The above functions are C code, except for only a few lines:

• Line 2: defines a namespace for the code, such that anything defined in the header file Rcpp.h that is used in the above code, does not need to be prepended with “Rcpp::”. For example, type DoubleVector is defined in Rcpp.h, and the DoubleVector parameter of function myOrder() would normally need to be declared as “Rcpp::DoubleVector x”. However, by using the namespace, it is sufficient to write “DoubleVector x”.
• Line 21: specifies that function myOrder() needs to be callable from within R.
• Lines 22, 23, 27: IntegerVector and DoubleVector are Rcpp-specific C++ type definitions, corresponding to integer and numeric vectors in R, respectively.
• Line 26: size() is a method for a vector object, which returns the length of that vector.

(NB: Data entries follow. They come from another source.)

-- ==== Sys2Proof/Word.lean ====
section
/-! DEFINITION. The word types of the block: bytes, 32-bit host words, byte strings, slot indexes. -/

namespace Sys2Proof

/-- A byte of a frame, a buffer or an 8-bit operand. -/
abbrev Byte := BitVec 8

/-- A 32-bit host register, device address or CAN identifier (R9, R18). -/
abbrev Word := BitVec 32

/-- A byte string, byte 0 first on the wire (R11). -/
abbrev Bytes := List Byte

/-- A connection slot index (R28). -/
abbrev Slot := BitVec 8

/-- The slot index that names no slot (R28). -/
abbrev noSlot : Slot := 0xFF#8

end Sys2Proof
end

The above functions can be compiled, linked and called by running the following R code:

```
library(Rcpp)
sourceCpp("myOrder.cpp")
# generate some data
x <- rnorm(10)
# return the ordering of the data
myOrder(x)

```

Note that by calling the sourceCpp() function, the Rcpp package takes care of compiling and linking, and after that the C function can conveniently be called from within R.

It is interesting to compare the performance of R’s internal order() function with this custom-made Rcpp function.

You can see that the Rcpp function is quite a bit faster than R’s internal function. Obviously, R’s internal order() function is more generic than myOrder(). Also, myOrder() does not deal with NAs and only allows for non-decreasing ordering, to name just two things. Still, the above figure shows that, with relatively little effort and quite painlessly compared to R’s .C interface, it is possible to speed up R code substantially, even when considering low-level implemented R functions such as order().